WHAT YOU SHOULD DO:
Please copy each line of the listing that includes the string "admits".

EXTRACTED ENTRIES:

>>>>

/-- What a frame carries above MACsec (R440, R458 to R460, R469): a message of the transport or of Jetstream, or the pauses of IEEE 802.1Qbb
as (traffic class, quanta). -/
inductive Carried
  | nothing
  | packet (pkt : Packet)
  | sack (peer : Nat) (rod : Bool) (base bitmap : Nat) (nak : Option (Nat × Nat))
  | line (comm peer lane chunk line : Nat) (data : List (BitVec 8))
  | credit (comm peer lane chunk : Nat)
  | reduce (comm peer lane chunk tag off fmt : Nat) (half : Bool) (scale : Nat) (data : List (BitVec 8))
  | pause (classes : List (Nat × Nat))
  deriving DecidableEq, Repr

/-- What link-layer retry says of a frame (R442): nothing, its sequence, or that the far end has taken frames up to one or asks for those
from one on. -/
inductive Retry
  | off
  | frame (seq : Nat)
  | taken (seq : Nat)
  | again (seq : Nat)
  deriving DecidableEq, Repr

/-- What stands in a frame: what retry says and what it carries. -/
structure FrameBody where
  retry : Retry
  msg : Carried
  deriving DecidableEq, Repr
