-- ==== Sys2Proof/Machine/Fp.lean ====
section
/-! DEFINITION. Numbers, Round and the exact arithmetic under it (R12, R50 to R61, 02_numbers.md).  An operand is decoded to an exact
value, the operation is exact, and one rounding follows. -/

namespace Sys2Proof.Machine

/-- An exact value: a NaN (signalling or quiet), a signed infinity, or a signed ratio n/d of naturals, d > 0 (n = 0 is a
signed zero). -/
inductive Num
  | nan (signalling : Bool)
  | inf (neg : Bool)
  | fin (neg : Bool) (n d : Nat)
  deriving DecidableEq, Repr

/-- The event classes of R30 as the bits of FV and FT. -/
abbrev Ev := Nat

/-- Invalid operation. -/
def evNV : Ev := 1
/-- Division by zero. -/
def evDZ : Ev := 2
/-- Overflow. -/
def evOF : Ev := 4
/-- Underflow. -/
def evUF : Ev := 8
/-- Inexact. -/
def evNX : Ev := 16
/-- A result saturated. -/
def evSAT : Ev := 32

/-- The event if the condition holds. -/
def evIf (c : Bool) (e : Ev) : Ev := if c then e else 0

/-- Rounding modes (R12, VT.RM of R27). -/
inductive Rm
  | rne | rtz | rdn | rup | sr
  deriving DecidableEq, Repr

/-- VT.RM codes (R27); codes above 4 are never held. -/
def Rm.ofCode : Nat → Rm
  | 0 => .rne
  | 1 => .rtz
  | 2 => .rdn
  | 3 => .rup
  | _ => .sr

/-- A floating-point format (R50): width, mantissa bits, bias; `ocp` marks E4M3, which has no infinity and one NaN code a
sign; `fp8` marks the two 8-bit formats, whose overflow follows VT.SAT (R57). -/
structure Fmt where
  width : Nat
  man : Nat
  bias : Nat
  ocp : Bool
  fp8 : Bool
  deriving DecidableEq, Repr

/-- IEEE binary32. -/
def fp32 : Fmt := { width := 32, man := 23, bias := 127, ocp := false, fp8 := false }
/-- IEEE binary16. -/
def fp16 : Fmt := { width := 16, man := 10, bias := 15, ocp := false, fp8 := false }
/-- BF16. -/
def bf16 : Fmt := { width := 16, man := 7, bias := 127, ocp := false, fp8 := false }
/-- OCP E4M3. -/
def e4m3 : Fmt := { width := 8, man := 3, bias := 7, ocp := true, fp8 := true }
/-- OCP E5M2. -/
def e5m2 : Fmt := { width := 8, man := 2, bias := 15, ocp := false, fp8 := true }
/-- IEEE binary64, used by Sounding (R386) and its moments only. -/
def fp64 : Fmt := { width := 64, man := 52, bias := 1023, ocp := false, fp8 := false }

/-- All ones of the exponent field. -/
def Fmt.emaxField (f : Fmt) : Nat := 2 ^ (f.width - 1 - f.man) - 1

/-- The exponent of the least significant bit of the subnormal range: 1 - bias - m (R58). -/
def Fmt.qmin (f : Fmt) : Int := 1 - (f.bias : Int) - f.man

/-- The code of the sign bit. -/
def Fmt.signBit (f : Fmt) (neg : Bool) : Nat := if neg then 2 ^ (f.width - 1) else 0

/-- The canonical NaN (R51). -/
def Fmt.qnan (f : Fmt) : Nat :=
  if f.ocp then 0x7F else f.emaxField * 2 ^ f.man + 2 ^ (f.man - 1)

/-- The code of an infinity (formats that have one). -/
def Fmt.infCode (f : Fmt) (neg : Bool) : Nat := f.signBit neg + f.emaxField * 2 ^ f.man

/-- The code of the largest finite value, without its sign (R50). -/
def Fmt.maxCode (f : Fmt) : Nat := if f.ocp then 0x7E else f.emaxField * 2 ^ f.man - 1

/-- The largest finite value of a sign. -/
def Fmt.maxFinite (f : Fmt) (neg : Bool) : Nat := f.signBit neg + f.maxCode

/-- m · 2^e as a ratio. -/
def pow2Ratio (m : Nat) (e : Int) : Nat × Nat :=
  if 0 ≤ e then (m * 2 ^ e.toNat, 1) else (m, 2 ^ (-e).toNat)

/-- The exact value of a code (R50, R51). -/
def Fmt.decode (f : Fmt) (c : Nat) : Num :=
  let neg := bit c (f.width - 1)
  let e := bits c (f.width - 2) f.man
  let m := c % 2 ^ f.man
  if f.ocp && e == f.emaxField && m == 7 then .nan false
  else if !f.ocp && e == f.emaxField then
    if m == 0 then .inf neg else .nan (m < 2 ^ (f.man - 1))
  else if e == 0 then
    let r := pow2Ratio m f.qmin
    .fin neg r.1 r.2
  else
    let r := pow2Ratio (2 ^ f.man + m) (f.qmin + (e : Int) - 1)
    .fin neg r.1 r.2

/-- The value is a signalling NaN. -/
def Num.isSNaN : Num → Bool
  | .nan s => s
  | _ => false

/-- The value is a NaN. -/
def Num.isNaN : Num → Bool
  | .nan _ => true
  | _ => false

/-- The sign of a value that is no NaN. -/
def Num.neg : Num → Bool
  | .nan _ => false
  | .inf s => s
  | .fin s _ _ => s

/-- The value is a zero. -/
def Num.isZero : Num → Bool
  | .fin _ 0 _ => true
  | _ => false

/-- The value is an infinity. -/
def Num.isInf : Num → Bool
  | .inf _ => true
  | _ => false

/-- The negated value. -/
def Num.negate : Num → Num
  | .nan s => .nan s
  | .inf s => .inf (!s)
  | .fin s n d => .fin (!s) n d

/-- floor(log2(n/d)) for n, d > 0. -/
def ilog2 (n d : Nat) : Int :=
  let e : Int := (log2 n : Int) - log2 d
  let below := if 0 ≤ e then n < d * 2 ^ e.toNat else n * 2 ^ (-e).toNat < d
  if below then e - 1 else e

/-- (n/d) / 2^q as numerator and denominator. -/
def scaleBy (n d : Nat) (q : Int) : Nat × Nat :=
  if 0 ≤ q then (n, d * 2 ^ q.toNat) else (n * 2 ^ (-q).toNat, d)

/-- The natural number that a rounding mode gives for n/d of a sign; r holds the 16 bits of SR (R12). -/
def roundNat (rm : Rm) (r : Nat) (neg : Bool) (n d : Nat) : Nat :=
  let fl := n / d
  let rem := n % d
  match rm with
  | .rtz => fl
  | .rdn => if neg && rem != 0 then fl + 1 else fl
  | .rup => if !neg && rem != 0 then fl + 1 else fl
  | .rne => if 2 * rem > d || (2 * rem == d && fl % 2 == 1) then fl + 1 else fl
  | .sr => (n * 65536 / d + r % 65536) / 65536

/-- a · 2^p > b · 2^q. -/
def gtPow (a : Nat) (p : Int) (b : Nat) (q : Int) : Bool :=
  if q ≤ p then a * 2 ^ (p - q).toNat > b else a > b * 2 ^ (q - p).toNat

/-- The overflow table of R57. -/
def overflowCode (f : Fmt) (sat : Bool) (rm : Rm) (neg : Bool) : Nat × Ev :=
  if f.fp8 && sat then (f.maxFinite neg, evOF ||| evNX ||| evSAT)
  else
    let toInf := match rm with
      | .rne | .sr => true
      | .rtz => false
      | .rdn => neg
      | .rup => !neg
    if f.ocp then
      match rm with
      | .rne | .sr => (f.qnan, evOF ||| evNX ||| evNV)
      | _ => (f.maxFinite neg, evOF ||| evNX)
    else if toInf then (f.infCode neg, evOF ||| evNX)
    else (f.maxFinite neg, evOF ||| evNX)

/-- Round a nonzero finite n/d of a sign (R12, R57 to R60). -/
def roundFinite (f : Fmt) (sat : Bool) (rm : Rm) (r : Nat) (neg : Bool) (n d : Nat) : Nat × Ev :=
  let e := ilog2 n d
  let qt := e - f.man                          -- LSB weight with unbounded exponent
  let st := scaleBy n d qt
  let t := roundNat rm r neg st.1 st.2
  let maxMan := if f.ocp then 14 else 2 ^ (f.man + 1) - 1
  let maxExp : Int := f.qmin + (f.maxCode / 2 ^ f.man : Nat) - 1
  if gtPow t qt maxMan maxExp then overflowCode f sat rm neg
  else
    let q := if qt < f.qmin then f.qmin else qt
    let sc := scaleBy n d q
    let c := roundNat rm r neg sc.1 sc.2
    let exact := c * sc.2 == sc.1
    let tiny := !(gtPow (2 * t + 1) (qt - 1) (2 ^ f.man) f.qmin)   -- |t| < 2^(qmin + m)
    let code := f.signBit neg + ((q - f.qmin).toNat * 2 ^ f.man + c)
    (code, evIf (!exact) evNX ||| evIf (tiny && !exact) evUF)

/-- Round an exact value into a format (R12, R57): a NaN gives the canonical NaN, an infinity stays or follows R57 in E4M3. -/
def roundNum (f : Fmt) (sat : Bool) (rm : Rm) (r : Nat) : Num → Nat × Ev
  | .nan _ => (f.qnan, 0)
  | .inf neg =>
    if f.ocp then (if sat then (f.maxFinite neg, evSAT) else (f.qnan, evNV))
    else (f.infCode neg, 0)
  | .fin neg 0 _ => (f.signBit neg, 0)
  | .fin neg (n + 1) d => roundFinite f sat rm r neg (n + 1) d

/-- NV if an operand is a signalling NaN (R51). -/
def snanEv (xs : List Num) : Ev := evIf (xs.any Num.isSNaN) evNV

/-- a + b, exact, with the events of the addition (R122, R148).  An exact zero sum is +0, and -0 under RDN; two zeros of one
sign keep it. -/
def addNum (rm : Rm) (a b : Num) : Num × Ev :=
  match a, b with
  | .nan _, _ | _, .nan _ => (.nan false, snanEv [a, b])
  | .inf s, .inf t => if s == t then (.inf s, 0) else (.nan false, evNV)
  | .inf s, _ => (.inf s, 0)
  | _, .inf t => (.inf t, 0)
  | .fin s n d, .fin t m e =>
    let z : Int := (if s then -((n * e : Nat) : Int) else ((n * e : Nat) : Int)) +
      (if t then -((m * d : Nat) : Int) else ((m * d : Nat) : Int))
    if z == 0 then
      let neg := if n == 0 && m == 0 && s == t then s else rm == .rdn
      (.fin neg 0 1, 0)
    else (.fin (decide (z < 0)) z.natAbs (d * e), 0)

/-- a · b, exact (R122, R148). -/
def mulNum (a b : Num) : Num × Ev :=
  match a, b with
  | .nan _, _ | _, .nan _ => (.nan false, snanEv [a, b])
  | .inf s, y => if y.isZero then (.nan false, evNV) else (.inf (s != y.neg), 0)
  | x, .inf t => if x.isZero then (.nan false, evNV) else (.inf (x.neg != t), 0)
  | .fin s n d, .fin t m e => (.fin (s != t) (n * m) (d * e), 0)

/-- a / b, exact (R122, R148). -/
def divNum (a b : Num) : Num × Ev :=
  match a, b with
  | .nan _, _ | _, .nan _ => (.nan false, snanEv [a, b])
  | .inf _, .inf _ => (.nan false, evNV)
  | .inf s, y => (.inf (s != y.neg), 0)
  | x, .inf t => (.fin (x.neg != t) 0 1, 0)
  | .fin s n d, .fin t m e =>
    if m == 0 then (if n == 0 then (.nan false, evNV) else (.inf (s != t), evDZ))
    else (.fin (s != t) (n * e) (d * m), 0)

/-- a · b + c, exact, rounded once by its user (R122, R149).  NV of 0 · ∞ is raised whatever c holds. -/
def fmaNum (rm : Rm) (a b c : Num) : Num × Ev :=
  let p := mulNum a b
  if p.2 != 0 && !(a.isNaN || b.isNaN) then (.nan false, p.2 ||| snanEv [c])
  else
    let s := addNum rm p.1 c
    (s.1, s.2 ||| snanEv [a, b, c])

/-- floor of the square root, bit by bit from bit k down. -/
def isqrtFrom : Nat → Nat → Nat → Nat
  | 0, n, acc => if (acc + 1) * (acc + 1) ≤ n then acc + 1 else acc
  | k + 1, n, acc =>
    let c := acc + 2 ^ (k + 1)
    isqrtFrom k n (if c * c ≤ n then c else acc)

/-- floor of the square root. -/
def isqrt (n : Nat) : Nat := isqrtFrom (log2 n / 2 + 1) n 0

/-- √(n/d) for n, d > 0 as a ratio that every rounding of a result of at most 100 bits decides like the root itself: exact
where the root is a multiple of the last place, else the odd half place above the floor. -/
def sqrtRatio (n d : Nat) : Nat × Nat :=
  let half : Int := ilog2 n d / 2
  let s := (120 - half).toNat          -- fractional binary places kept
  let t := n * 2 ^ (2 * s) / d
  let y := isqrt t
  if y * y * d == n * 2 ^ (2 * s) then (y, 2 ^ s) else (2 * y + 1, 2 ^ (s + 1))

/-- √a (R122, R150). -/
def sqrtNum : Num → Num × Ev
  | .nan s => (.nan false, evIf s evNV)
  | .inf false => (.inf false, 0)
  | .inf true => (.nan false, evNV)
  | .fin neg 0 _ => (.fin neg 0 1, 0)
  | .fin true (_ + 1) _ => (.nan false, evNV)
  | .fin false (n + 1) d =>
    let r := sqrtRatio (n + 1) d
    (.fin false r.1 r.2, 0)

/-- 1/√a (R150). -/
def rsqrtNum : Num → Num × Ev
  | .nan s => (.nan false, evIf s evNV)
  | .inf false => (.fin false 0 1, 0)
  | .inf true => (.nan false, evNV)
  | .fin neg 0 _ => (.inf neg, evDZ)
  | .fin true (_ + 1) _ => (.nan false, evNV)
  | .fin false (n + 1) d =>
    let r := sqrtRatio d (n + 1)
    (.fin false r.1 r.2, 0)

/-- The order of two values that are no NaN: a < b, with +0 = -0. -/
def ltNum (a b : Num) : Bool :=
  match a, b with
  | .nan _, _ | _, .nan _ => false
  | .inf s, .inf t => s && !t
  | .inf s, _ => s
  | _, .inf t => !t
  | .fin s n d, .fin t m e =>
    let x : Int := if s then -((n * e : Nat) : Int) else ((n * e : Nat) : Int)
    let y : Int := if t then -((m * d : Nat) : Int) else ((m * d : Nat) : Int)
    decide (x < y)

/-- Equality of values, with +0 = -0; false for a NaN. -/
def eqNum (a b : Num) : Bool := !a.isNaN && !b.isNaN && !ltNum a b && !ltNum b a

/-- The integer that a rounding mode gives for a finite value, with whether it is exact (R61, LSB weight 1). -/
def roundInt (rm : Rm) (r : Nat) (neg : Bool) (n d : Nat) : Int × Bool :=
  let m := roundNat rm r neg n d
  (if neg then -(m : Int) else m, m * d == n)

/-- Float to integer of width w, signed or natural (R61). -/
def toInteger (w : Nat) (signed sat : Bool) (rm : Rm) (r : Nat) (x : Num) : Nat × Ev :=
  let lo : Int := if signed then -(2 ^ (w - 1) : Int) else 0
  let hi : Int := if signed then 2 ^ (w - 1) - 1 else 2 ^ w - 1
  let bad := if signed then 2 ^ (w - 1) else 2 ^ w - 1
  let outside (neg : Bool) : Nat × Ev :=
    if sat then (ofS w (if neg then lo else hi), evSAT ||| evNX) else (bad, evNV)
  match x with
  | .nan s => if sat then (0, evNV ||| evSAT) else (bad, evIf s evNV ||| evNV)
  | .inf neg => outside neg
  | .fin neg n d =>
    let z := roundInt rm r neg n d
    if z.1 < lo || hi < z.1 then outside neg else (ofS w z.1, evIf (!z.2) evNX)

/-- An integer as an exact value. -/
def numOfInt (z : Int) : Num := .fin (decide (z < 0)) z.natAbs 1

/-- Multiply by 2^e exactly. -/
def scaleNum (x : Num) (e : Int) : Num :=
  match x with
  | .fin s n d => if 0 ≤ e then .fin s (n * 2 ^ e.toNat) d else .fin s n (d * 2 ^ (-e).toNat)
  | y => y

end Sys2Proof.Machine
end

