-- ==== Sys2Proof/WellFormed.lean ====
section
/-! DEFINITION. Which terms of the instruction type are words the encoding admits (R25, R80 to R87): what the field widths do
not already say.  A step that is no word is well formed when its unit exists. -/

namespace Sys2Proof

/-- The control-register selects that R25 assigns. -/
def assignedSelect (s : Nat) : Bool :=
  decide (s ≤ 0x006) || (decide (0x008 ≤ s) && decide (s ≤ 0x00D)) || (decide (0x010 ≤ s) && decide (s ≤ 0x015)) ||
  s == 0x018 || (decide (0x020 ≤ s) && decide (s ≤ 0x023)) || s == 0x028 || s == 0x029 ||
  (decide (0x030 ≤ s) && decide (s ≤ 0x03C))

/-- A conversion format code (R28, R83). -/
def assignedFormat (f : BitVec 4) : Bool := !(decide (5 ≤ f.toNat) && decide (f.toNat ≤ 7))

/-- The SRC rule of the multiplying matrix words (R74). -/
def srcRule (a b : BitVec 7) (s : Bool) : Bool := if s then a == 0 else b == 0

/-- The unit that a sensor stands in exists (R401). -/
def Sensor.exists' : Sensor → Bool
  | .anvilLayer c l => decide (c < 512) && decide (l < 4)
  | .laneDie cl | .registerDie cl => decide (cl < 64)
  | .ceilingLayer t l => decide (t < 8) && decide (l < 4)
  | .stack n => decide (n < 8)
  | .ioDie n => decide (n < 2)

/-- The storage exists (R411). -/
def Storage.exists' : Storage → Bool
  | .vectorFile c r => decide (c < 512) && decide (r < 2048)
  | .bufferW c | .bufferA c | .bufferC c | .translation c | .scalarL1 c _ => decide (c < 512)
  | .scaleFile h | .soundingRegs h => decide (h < 2048)
  | .ceilingLine l => decide (2 ^ 32 ≤ l) && decide (l < 2 ^ 32 + 2 ^ 29)
  | .hbmLine l => decide (l < 2 ^ 31)

/-- The pipeline exists (R411). -/
def Pipeline.exists' : Pipeline → Bool
  | .front c | .lanes c => decide (c < 512)
  | .anvil c l => decide (c < 512) && decide (l < 4)
  | .crossbar cl => decide (cl < 64)
  | .adders n => decide (n < 8)

/-- The unit that gates exists (R263). -/
def GateUnit.exists' : GateUnit → Bool
  | .core c => decide (c < 512)
  | .cluster cl => decide (cl < 64)

/-- The encoding admits this instruction word; of a step without an encoding, the unit it names exists. -/
def Instr.wellFormed : Instr → Bool
  | .fenceAcq _ s | .fenceRel _ s | .fence _ s => decide (s.toNat ≤ 4)
  | .cget _ _ s | .cset _ _ s => assignedSelect s.toNat
  | .vcvtTo _ _ _ f _ | .vcvtFrom _ _ _ f _ => assignedFormat f
  | .vldw _ _ _ p e _ => p != 3 && e != 3
  | .vlda _ _ _ _ p e _ | .vldc _ _ _ _ p e _ => p != 3 && e != 3
  | .vldnp _ _ _ p _ _ => p != 0
  | .mmulBf16 _ _ a b s | .mmulE4m3 _ _ a b s | .mmulE5m2 _ _ a b s | .mmulNp4 _ _ a b s | .mmulNp2 _ _ a b s => srcRule a b s
  | .mmulSpBf16 _ _ a b s | .mmulSpE4m3 _ _ a b s | .mmulSpE5m2 _ _ a b s | .mmulSpNp4 _ _ a b s
  | .mmulSpNp2 _ _ a b s => srcRule a b s
  | .convoyCommit h | .taskDispatch h | .preemption h | .spinBudgetExpiry h | .taskEnd h | .contrailSample h
  | .instructionFetchFault h => decide (h < 2048)
  | .gustCycle c | .remoteBufferMessage c | .remoteReply c | .layerPass c | .anvilFree c | .copyRun c _ | .coreGate c => decide (c < 512)
  | .layerTempReport c l _ => decide (c < 512) && decide (l < 4)
  | .ldoSettle c g => decide (c < 512) && decide (g < 16)
  | .slewStep cl => decide (cl < 64)
  | .dewpointSample cl mm => decide (cl < 64) && decide (mm < 64)
  | .gateEntryComplete u | .wakeComplete u => u.exists'
  | .driftCopyLine tw _ | .switch tw _ | .chainCompression tw _ | .soundingSliceForward tw _ | .selfTest tw _ _ | .firmwareTowerApply tw _
  | .shelterPowerOff tw | .shelterBoundExpiry tw | .shelterReturn tw _ | .watchdogExpiry tw | .fatalFault tw => decide (tw < 8)
  | .primeZoneWrite _ tw n _ => decide (tw < 8) && decide (n < 8)
  | .doorbell q _ | .launch q | .gdef q | .gedit q | .grun q | .gfree q | .kill q | .badrecEntry q => decide (q < 16)
  | .prgSuccess n | .prgInvalidRequest n | .prgResponseFailure n => decide (n < 512)
  | .sensorReading u _ => u.exists'
  | .parityError u _ => u.exists'
  | .eccError u _ => u.exists'
  | .benlarFlit p _ | .benlarLinkLoss p => decide (p < 18)
  | .ethernetFrame p _ _ _ _ => decide (p < 8)
  | .chunkEnd e | .adderLine e => decide (e < 32)
  | .chunkLine n _ lane _ line _ => decide (n < 64) && decide (lane < 4) && decide (line < 256)
  | .credit n _ lane _ => decide (n < 64) && decide (lane < 4)
  | _ => true

end Sys2Proof
end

<<<<

FINAL ANSWER:
/-! DEFINITION. Which terms of the instruction type are words the encoding admits (R25, R80 to R87): what the field widths do
/-- The encoding admits this instruction word; of a step without an encoding, the unit it names exists. -/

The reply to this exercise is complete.